[Aim of the task]:
The data below holds the lines to copy: everything from the line containing "KLIT_MAX (R6). -/" to the line containing "DRUN_MIN (R6). -/", both ends included, set down exactly.

[Material shown]:

- - - - - - -

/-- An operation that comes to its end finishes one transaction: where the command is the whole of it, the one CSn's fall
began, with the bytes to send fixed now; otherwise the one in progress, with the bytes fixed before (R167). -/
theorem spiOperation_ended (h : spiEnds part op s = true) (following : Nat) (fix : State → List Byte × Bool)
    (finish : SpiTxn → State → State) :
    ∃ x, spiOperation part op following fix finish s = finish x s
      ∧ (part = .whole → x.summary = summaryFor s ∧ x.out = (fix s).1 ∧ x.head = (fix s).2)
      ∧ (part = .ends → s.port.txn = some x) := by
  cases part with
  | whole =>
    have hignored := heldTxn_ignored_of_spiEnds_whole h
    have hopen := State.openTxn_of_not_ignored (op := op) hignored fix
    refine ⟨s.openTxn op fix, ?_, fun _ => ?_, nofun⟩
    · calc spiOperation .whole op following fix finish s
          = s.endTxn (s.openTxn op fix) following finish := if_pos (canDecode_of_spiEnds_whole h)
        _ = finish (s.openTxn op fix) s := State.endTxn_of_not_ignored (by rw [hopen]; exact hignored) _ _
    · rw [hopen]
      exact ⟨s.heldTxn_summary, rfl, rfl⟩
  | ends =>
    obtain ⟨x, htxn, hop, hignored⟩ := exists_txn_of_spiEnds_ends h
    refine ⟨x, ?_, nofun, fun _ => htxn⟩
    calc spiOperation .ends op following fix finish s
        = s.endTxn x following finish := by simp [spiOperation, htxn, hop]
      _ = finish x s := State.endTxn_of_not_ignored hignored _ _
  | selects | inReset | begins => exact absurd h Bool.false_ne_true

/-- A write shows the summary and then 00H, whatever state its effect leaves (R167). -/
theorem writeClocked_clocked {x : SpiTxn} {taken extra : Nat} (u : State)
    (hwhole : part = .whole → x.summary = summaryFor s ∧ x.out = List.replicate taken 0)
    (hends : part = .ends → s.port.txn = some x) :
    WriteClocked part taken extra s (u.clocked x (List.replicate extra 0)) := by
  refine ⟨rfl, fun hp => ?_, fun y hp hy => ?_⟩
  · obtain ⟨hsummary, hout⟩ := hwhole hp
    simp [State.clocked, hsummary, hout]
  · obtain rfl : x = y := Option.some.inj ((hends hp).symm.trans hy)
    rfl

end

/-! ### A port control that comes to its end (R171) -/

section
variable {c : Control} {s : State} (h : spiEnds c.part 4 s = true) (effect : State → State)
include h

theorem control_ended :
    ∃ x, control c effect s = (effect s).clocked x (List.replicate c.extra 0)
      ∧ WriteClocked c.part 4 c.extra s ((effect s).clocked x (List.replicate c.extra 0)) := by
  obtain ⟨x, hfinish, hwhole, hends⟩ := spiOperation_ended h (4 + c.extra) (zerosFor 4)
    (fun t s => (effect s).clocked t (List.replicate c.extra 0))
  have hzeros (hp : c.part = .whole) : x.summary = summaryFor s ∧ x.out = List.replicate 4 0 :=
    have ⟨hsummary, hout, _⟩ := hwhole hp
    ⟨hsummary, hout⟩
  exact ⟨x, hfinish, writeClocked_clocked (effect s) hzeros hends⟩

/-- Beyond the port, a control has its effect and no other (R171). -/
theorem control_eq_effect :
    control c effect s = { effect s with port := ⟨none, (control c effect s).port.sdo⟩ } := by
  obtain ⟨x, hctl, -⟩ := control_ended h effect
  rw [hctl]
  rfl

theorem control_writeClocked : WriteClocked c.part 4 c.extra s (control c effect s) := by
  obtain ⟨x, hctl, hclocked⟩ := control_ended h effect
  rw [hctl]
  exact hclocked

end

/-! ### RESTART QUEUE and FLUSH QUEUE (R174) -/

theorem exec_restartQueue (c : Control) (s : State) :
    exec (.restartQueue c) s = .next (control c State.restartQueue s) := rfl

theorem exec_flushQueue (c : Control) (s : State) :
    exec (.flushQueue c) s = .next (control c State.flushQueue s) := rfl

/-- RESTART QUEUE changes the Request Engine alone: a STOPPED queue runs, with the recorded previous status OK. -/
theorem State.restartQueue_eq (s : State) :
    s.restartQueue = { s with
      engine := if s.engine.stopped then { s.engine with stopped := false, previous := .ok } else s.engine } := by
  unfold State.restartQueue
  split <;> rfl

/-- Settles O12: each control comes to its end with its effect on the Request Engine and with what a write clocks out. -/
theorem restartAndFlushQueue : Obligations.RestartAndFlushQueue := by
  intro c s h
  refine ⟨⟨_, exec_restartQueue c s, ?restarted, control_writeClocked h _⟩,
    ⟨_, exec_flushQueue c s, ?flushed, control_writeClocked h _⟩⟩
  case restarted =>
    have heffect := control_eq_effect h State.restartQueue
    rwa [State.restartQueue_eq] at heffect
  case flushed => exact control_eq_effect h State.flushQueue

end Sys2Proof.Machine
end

- - - - - - -

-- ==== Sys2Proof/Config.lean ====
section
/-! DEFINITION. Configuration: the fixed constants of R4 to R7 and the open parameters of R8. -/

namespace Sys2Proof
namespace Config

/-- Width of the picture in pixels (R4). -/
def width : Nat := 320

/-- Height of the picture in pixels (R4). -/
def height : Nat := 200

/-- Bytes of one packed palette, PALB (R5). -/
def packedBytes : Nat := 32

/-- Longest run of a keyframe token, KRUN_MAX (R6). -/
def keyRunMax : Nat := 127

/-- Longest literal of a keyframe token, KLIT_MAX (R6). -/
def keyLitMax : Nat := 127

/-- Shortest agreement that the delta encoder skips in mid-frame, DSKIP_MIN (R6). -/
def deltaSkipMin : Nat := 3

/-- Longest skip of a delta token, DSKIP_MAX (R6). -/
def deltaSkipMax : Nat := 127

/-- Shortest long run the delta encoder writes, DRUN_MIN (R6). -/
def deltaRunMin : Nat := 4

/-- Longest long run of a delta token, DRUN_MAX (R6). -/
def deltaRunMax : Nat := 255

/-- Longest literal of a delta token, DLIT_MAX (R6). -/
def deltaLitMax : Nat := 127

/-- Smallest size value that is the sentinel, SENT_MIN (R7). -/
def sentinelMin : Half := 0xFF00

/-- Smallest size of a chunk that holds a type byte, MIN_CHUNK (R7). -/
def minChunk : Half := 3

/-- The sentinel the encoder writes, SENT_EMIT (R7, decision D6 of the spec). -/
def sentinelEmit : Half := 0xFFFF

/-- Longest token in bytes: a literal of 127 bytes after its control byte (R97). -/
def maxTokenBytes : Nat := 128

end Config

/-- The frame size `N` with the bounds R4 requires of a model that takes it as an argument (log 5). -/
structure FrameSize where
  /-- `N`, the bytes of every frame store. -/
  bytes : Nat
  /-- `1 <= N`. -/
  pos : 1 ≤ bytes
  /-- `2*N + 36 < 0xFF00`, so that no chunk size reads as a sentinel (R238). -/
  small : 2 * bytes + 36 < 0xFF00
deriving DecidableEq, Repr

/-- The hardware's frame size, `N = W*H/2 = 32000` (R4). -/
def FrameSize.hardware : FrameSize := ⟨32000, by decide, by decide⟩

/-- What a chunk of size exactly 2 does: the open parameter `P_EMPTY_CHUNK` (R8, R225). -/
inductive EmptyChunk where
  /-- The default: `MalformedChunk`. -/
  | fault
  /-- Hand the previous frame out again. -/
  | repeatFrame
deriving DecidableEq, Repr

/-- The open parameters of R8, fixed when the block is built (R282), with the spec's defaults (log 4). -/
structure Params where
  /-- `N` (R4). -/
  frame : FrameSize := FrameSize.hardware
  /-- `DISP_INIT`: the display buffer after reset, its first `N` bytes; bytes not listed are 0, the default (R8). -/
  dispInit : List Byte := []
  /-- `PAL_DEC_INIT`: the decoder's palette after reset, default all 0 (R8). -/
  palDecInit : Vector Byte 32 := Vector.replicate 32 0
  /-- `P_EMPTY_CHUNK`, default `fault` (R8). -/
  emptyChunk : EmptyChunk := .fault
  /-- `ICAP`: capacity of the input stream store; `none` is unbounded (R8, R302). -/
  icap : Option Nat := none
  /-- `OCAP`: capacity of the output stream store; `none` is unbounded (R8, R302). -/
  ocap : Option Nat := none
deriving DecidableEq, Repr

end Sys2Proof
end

- - - - - - -

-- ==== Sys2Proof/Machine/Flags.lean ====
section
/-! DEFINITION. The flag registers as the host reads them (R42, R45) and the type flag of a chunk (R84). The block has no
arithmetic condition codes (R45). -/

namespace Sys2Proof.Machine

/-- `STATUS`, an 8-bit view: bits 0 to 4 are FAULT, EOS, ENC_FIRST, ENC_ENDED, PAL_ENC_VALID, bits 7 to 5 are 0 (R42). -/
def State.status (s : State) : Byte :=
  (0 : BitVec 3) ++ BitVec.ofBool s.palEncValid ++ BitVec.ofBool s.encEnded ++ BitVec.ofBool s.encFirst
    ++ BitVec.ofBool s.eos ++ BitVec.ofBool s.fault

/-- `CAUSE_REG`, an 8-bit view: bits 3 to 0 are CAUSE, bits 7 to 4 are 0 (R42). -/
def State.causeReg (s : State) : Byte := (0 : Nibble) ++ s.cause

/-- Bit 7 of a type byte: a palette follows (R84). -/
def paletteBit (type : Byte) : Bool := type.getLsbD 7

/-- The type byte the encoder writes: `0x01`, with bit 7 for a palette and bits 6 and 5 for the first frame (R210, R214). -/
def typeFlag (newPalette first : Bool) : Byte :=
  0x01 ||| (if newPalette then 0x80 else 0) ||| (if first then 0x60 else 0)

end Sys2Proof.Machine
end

- - - - - - -

[Exercise answer]:
/-- Longest literal of a keyframe token, KLIT_MAX (R6). -/
def keyLitMax : Nat := 127

/-- Shortest agreement that the delta encoder skips in mid-frame, DSKIP_MIN (R6). -/
def deltaSkipMin : Nat := 3

/-- Longest skip of a delta token, DSKIP_MAX (R6). -/
def deltaSkipMax : Nat := 127

/-- Shortest long run the delta encoder writes, DRUN_MIN (R6). -/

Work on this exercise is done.